═════ DATA LISTING

def written (t : Tag) (sq : Nat) (priv : Bool) : Rec := { type := 0x80, tag := t, sev := 0, cycles := 1, optime := 5, flags := if priv then 1 else 0, seq := sq, body := [1, 2, 3] }
def noteOf (n : Nat) : Rec := { type := 0x80, tag := 0, sev := 0, cycles := 1, optime := 5, flags := 0, seq := 0, body := pad n }
def recorder (f : EvrSt → EvrSt) (s : State := base) : State := onA (fun p => { p with evr := f p.evr }) s
/-- One record of T0 in the founding area; a private one of T5 and one of T0 in the circulating area; what each path has asked for. -/
def reading : State := recorder (fun e => { e with flushed := [(0, 0, written 0 0 false), (2048, 2048, written 5 1 true), (2048, 2048, written 0 2 false)], seqNext := 3 })
  (onA fun p => { p with paths := [(0, { recPending := some 1 }), (1, { recPending := some 2 }), (2, { recPending := some 3, cursor := 1 }),
    (3, { recPending := some (3 + 8 * 5), cursor := 1 }), (4, { recPending := some 4 }), (8, { recPending := some 3, cursor := 3 })] })

theorem witness_RecorderFlushesSealsAndReads : base.writes .a 0 0x2#4 Reg.EVR_CTRL 0x100 ∧ State.reset.a.phase ≠ .ready ∧
    (base.a.phase = .ready ∧ base.a.evr.lost = 0 ∧ base.a.evr.staging + 300 < 196608 ∧ 262144 < (recorder fun e => { e with staged := List.replicate 600 (noteOf 512) }).a.evr.staging ∧ base.a.evr.fullPage = none) ∧
    (let s := recorder fun e => { e with fullPage := some 3, prevChain := List.replicate 32 9, page := 4 }; s.a.evr.fullPage = some 3 ∧ s.a.evr.prevChain.length = 32) ∧
    (∀ op ∈ [1, 2, 3, 4], base.writes .a 0 0x1#4 Reg.EVR_RD_CTRL (w32 op)) ∧ (base.a.path 8).recPending = none ∧
    (let s := onA (fun p => p.updTarn fun t => t.commit [(passPage, .passwords [(0, []), (2, [])])]) reading
     (s.a.path 0).recPending = some 1 ∧ (s.a.path 1).recPending = some 2 ∧ s.a.regionOpen 0 0 0 = false ∧ s.a.regionOpen 1 1 0 = false) ∧
    (reading.a.regionOpen 0 0 0 = true ∧ reading.a.regionOpen 1 1 0 = true ∧ (reading.a.evr.all.find? fun y => reading.a.evr.regionOf y == 0).isSome = true ∧
      (reading.a.evr.all.find? fun y => reading.a.evr.regionOf y == 1).isSome = true ∧ (base.a.evr.all.find? fun y => base.a.evr.regionOf y == 0) = none) ∧
    ((reading.a.path 4).recPending = some 4 ∧ (reading.a.prd 4 Reg.EVR_RD_ARG).toNat = 0 ∧ (reading.a.evr.all.reverse.find? fun y => y.2.seq == 0).isSome = true ∧
      (base.a.evr.all.reverse.find? fun y => y.2.seq == 0) = none) ∧
    ((reading.a.path 8).recPending = some 3 ∧ (∀ y ∈ reading.a.evr.all, y.2.seq ≠ (reading.a.path 8).cursor) ∧ (reading.a.path 8).cursor = reading.a.evr.seqNext) ∧
    (∀ e ∈ [((2 : Nat), (0 : Nat), true), (3, 5, false)], let found := (reading.a.evr.all.dropWhile fun z => z.2.seq != (reading.a.path e.1).cursor).find? fun z => z.2.seen e.2.1
      (reading.a.path e.1).recPending = some (3 + 8 * e.2.1) ∧ reading.a.regionOpen e.1 1 0 = true ∧
      found.any (fun y => reading.a.evr.regionOf y == 1 && (y.2.priv && y.2.tag.toNat != e.2.1) == e.2.2) = true) ∧
    (∀ n ∈ [0, 1, 256, 257, 511], base.writes .a 0 0x7#4 Reg.EVR_APP_CTRL (w32 (n + 512 * 3 + 2048 + 65536))) := by decide +kernel

/-! ### Witnesses: the backup domain (chapter 20) -/

def clock (f : RtcSt → RtcSt) (s : State := base) : State := onA (fun p => p.updRtc fun r => f { r with osf := false, secs := 1000 }) s
/-- Comparator `c` of unit `u` armed; it matches every second. -/
def alarm (u c : Nat) (s : State) : State :=
  onA (fun p => (((p.wrF (Reg.RTC_ALM_STAT u) c c 1).wr (cDate u c) 0x7F000000).wrF (Reg.RTC_ALM_CFG u) 21 16 63).wrF (Reg.RTC_ALM_CFG u) 29 24 63) s
def armedList (s : State) : List (Nat × Nat) := (List.range 14).flatMap fun v => ((List.range 2).filter fun d => s.a.rdF (Reg.RTC_ALM_STAT v) d d == 1).map fun d => (v, d)

theorem witness_ClockAlarmsAndWakeRequests : base.writes .a 0 0x2#4 Reg.RTC_CTRL 0x100 ∧ (base.a.rtc.write = none ∧ base.a.rtc.shift = none) ∧
    (clock fun r => { r with write := some (5000, 7) }).a.rtc.write = some (5000, 7) ∧
    stagedSecs (base.a.rd Reg.RTC_SET_TIME) 0x1F0101 ≠ none ∧ stagedSecs 0 0 = none ∧
    (∀ v ∈ [0, 1, 0x7FFF, 0x8000, 0xFFFF], base.writes .a 0 0x3#4 Reg.RTC_SHIFT (w32 v)) ∧
    (clock fun r => { r with stopped := true }).a.rtc.stopped = true ∧ armedList base = [] ∧ (clock id).a.rtc.secs + 1 ≠ clockRange ∧
    (let s := clock fun r => { r with secs := clockRange - 1 }; s.a.rtc.secs + 1 = clockRange ∧ s.a.rtc.write = none ∧ s.a.rtc.shift = none) ∧
    (let s := clock fun r => { r with shift := some (-5, 7) }; s.a.rtc.shift = some (-5, 7) ∧ s.a.rtc.shifting = false) ∧
    (let s := clock fun r => { r with shift := some (5, 7), shifting := true }; s.a.rtc.shift = some (5, 7) ∧ s.a.rtc.shifting = true) ∧
    (base.a.evr.lost = 0 ∧ base.a.evr.staging + 1200 < 196608 ∧ base.a.phase ≠ .unpowered) ∧ base.a.rtc.crystal = true ∧
    (clock fun r => { r with crystal := false }).a.rtc.crystal = false ∧
    (∀ u ∈ [0, 13], ∀ comps ∈ [0, 1, 2, 3], base.writes .a 0 0x1#4 (Reg.RTC_ALM_CTRL u) (w32 comps) ∧ base.writes .a 0 0x1#4 (Reg.RTC_ALM_CTRL u) (w32 (4 * comps))) ∧
    base.a.rdF (Reg.RTC_PER_CFG 1) 0 0 = 0 ∧
    (onA fun p => p.wr (Reg.RTC_PER_CFG 1) 3).a.rdF (Reg.RTC_PER_CFG 1) 0 0 = 1 ∧ (onA fun p => p.wr (Reg.RTC_PER_CFG 1) 1).a.rdF (Reg.RTC_PER_CFG 1) 1 1 = 0 ∧ (onA fun p => p.wr (Reg.RTC_PER_CFG 1) 3).a.rdF (Reg.RTC_PER_CFG 1) 1 1 = 1 ∧
    (onA fun p => p.updRtc fun r => { r with pwron := some 5 }).a.rtc.pwron = some 5 ∧ (onField fun f => { f with pwron := some 5 }).fs.pwron = some 5 := by decide +kernel

/-- The same statement: a second that matches and one not later than LAST; a step over a matching second; a step to one; a step back; two comparators armed at once, at the last second of the range. -/
theorem witness_ClockAlarmsAndWakeRequests_alarms :
    (∀ u ∈ [0, 13], ∀ c ∈ [0, 1], let s := alarm u c (clock id); armedList s = [(u, c)] ∧ s.a.rtc.stopped = false ∧ s.a.rtc.write = none ∧ s.a.rtc.shift = none ∧
      s.a.almMatch u c 1001 = true ∧ s.a.almAfter u c 1001 = true) ∧
    (let s := onA (fun p => p.wr (cLast 13 1) 1001) (alarm 13 1 (clock id)); s.a.almMatch 13 1 1001 = true ∧ s.a.almAfter 13 1 1001 = false) ∧
    (let s := alarm 13 1 (clock fun r => { r with write := some (1003, 7) }); s.a.rtc.write = some (1003, 7) ∧ (1000 < 1002 ∧ 1002 < 1003 ∧ s.a.almMatch 13 1 1002 = true ∧ s.a.almAfter 13 1 1002 = true)) ∧
    (let s := alarm 0 0 (clock fun r => { r with write := some (1001, 7) }); (∀ k < 1001, 1000 < k → False) ∧ s.a.almMatch 0 0 1001 = true ∧ s.a.almAfter 0 0 1001 = true) ∧
    (let s := onA (fun p => p.wr (cLast 0 0) 900) (alarm 0 0 (clock fun r => { r with write := some (500, 7) })); s.a.rtc.write = some (500, 7) ∧ s.a.almAfter 0 0 500 = false) ∧
    (let s := alarm 13 1 (alarm 0 0 (clock fun r => { r with secs := clockRange - 1 })); armedList s = [(0, 0), (13, 1)] ∧ s.a.rtc.secs + 1 = clockRange ∧ s.a.rtc.stopped = false) := by
  decide +kernel

/-! ### Witnesses: Basins (chapter 21) -/

def basin (b : Nat) (f : BasinSt → BasinSt := id) (s : State := base) : State := onA (fun p => p.setBasin b (f { p.basin b with st := 0, cfg := basinCfg 5 3 0x50 0 })) s
def request (m : Fin 10) (w : Bool) (k : Nat) (e : Fin 3 := 0) : BasinReq := { master := m, word := k, write := w, data := 77, ecc := e }
/-- Two masters write the same word, a third one another, a fourth reads, and masters that R399 does not let through: a bus master and a hardware one. -/
def cycle : List BasinReq := [request 3 true 8192, request 5 true 0, request 6 false 4, request 8 false 0, request 1 true 9]

/-- A cycle of many masters with one served and one colliding, of refused requests alone, of a read with no error, a single and a double one, of none, and of a Basin that is not ON
or is being cleared. Word 8,192 is word 0 of a Basin of 8,192 words. -/
theorem witness_BasinCyclesServeRefuseAndCollide : (∀ l ∈ [cycle, [request 4 false 0 1], []], (l.map BasinReq.master).Nodup) ∧ (base.a.basin 63).st ≠ 0 ∧
    (∀ b ∈ [0, 63], let x := (basin b).a.basin b
      x.st = 0 ∧ x.clearing = false ∧ x.permits 3 true = true ∧ x.permits 5 true = true ∧ x.permits 4 false = true ∧ x.permits 6 false = true ∧ x.permits 8 false = false ∧ x.permits 1 true = false) ∧
    ((basin 63 fun x => { x with clearing := true }).a.basin 63).clearing = true ∧ (∀ r ∈ cycle, r.master.val = 3 ∨ 3 < r.master.val ∨ r.master = 1) ∧
    (basinWords 0 = 8192 ∧ (request 3 true 8192).word % basinWords 0 = (request 5 true 0).word % basinWords 0) ∧
    (request 3 true 1).word % basinWords 0 ≠ (request 5 true 0).word % basinWords 0 ∧ (basinFixed 0 = true ∧ basinFixed 49 = false) ∧ base.a.phase ≠ .unpowered := by decide +kernel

══════════

* WORK TO COMPLETE *
Reproducing the whole listing above is not the task. Copy exactly only the lines from the one with "def armedList (s" to the one with "1 ≠ clockRange ∧", both kept.

* RESULT FOR THIS TASK *
def armedList (s : State) : List (Nat × Nat) := (List.range 14).flatMap fun v => ((List.range 2).filter fun d => s.a.rdF (Reg.RTC_ALM_STAT v) d d == 1).map fun d => (v, d)

theorem witness_ClockAlarmsAndWakeRequests : base.writes .a 0 0x2#4 Reg.RTC_CTRL 0x100 ∧ (base.a.rtc.write = none ∧ base.a.rtc.shift = none) ∧
    (clock fun r => { r with write := some (5000, 7) }).a.rtc.write = some (5000, 7) ∧
    stagedSecs (base.a.rd Reg.RTC_SET_TIME) 0x1F0101 ≠ none ∧ stagedSecs 0 0 = none ∧
    (∀ v ∈ [0, 1, 0x7FFF, 0x8000, 0xFFFF], base.writes .a 0 0x3#4 Reg.RTC_SHIFT (w32 v)) ∧
    (clock fun r => { r with stopped := true }).a.rtc.stopped = true ∧ armedList base = [] ∧ (clock id).a.rtc.secs + 1 ≠ clockRange ∧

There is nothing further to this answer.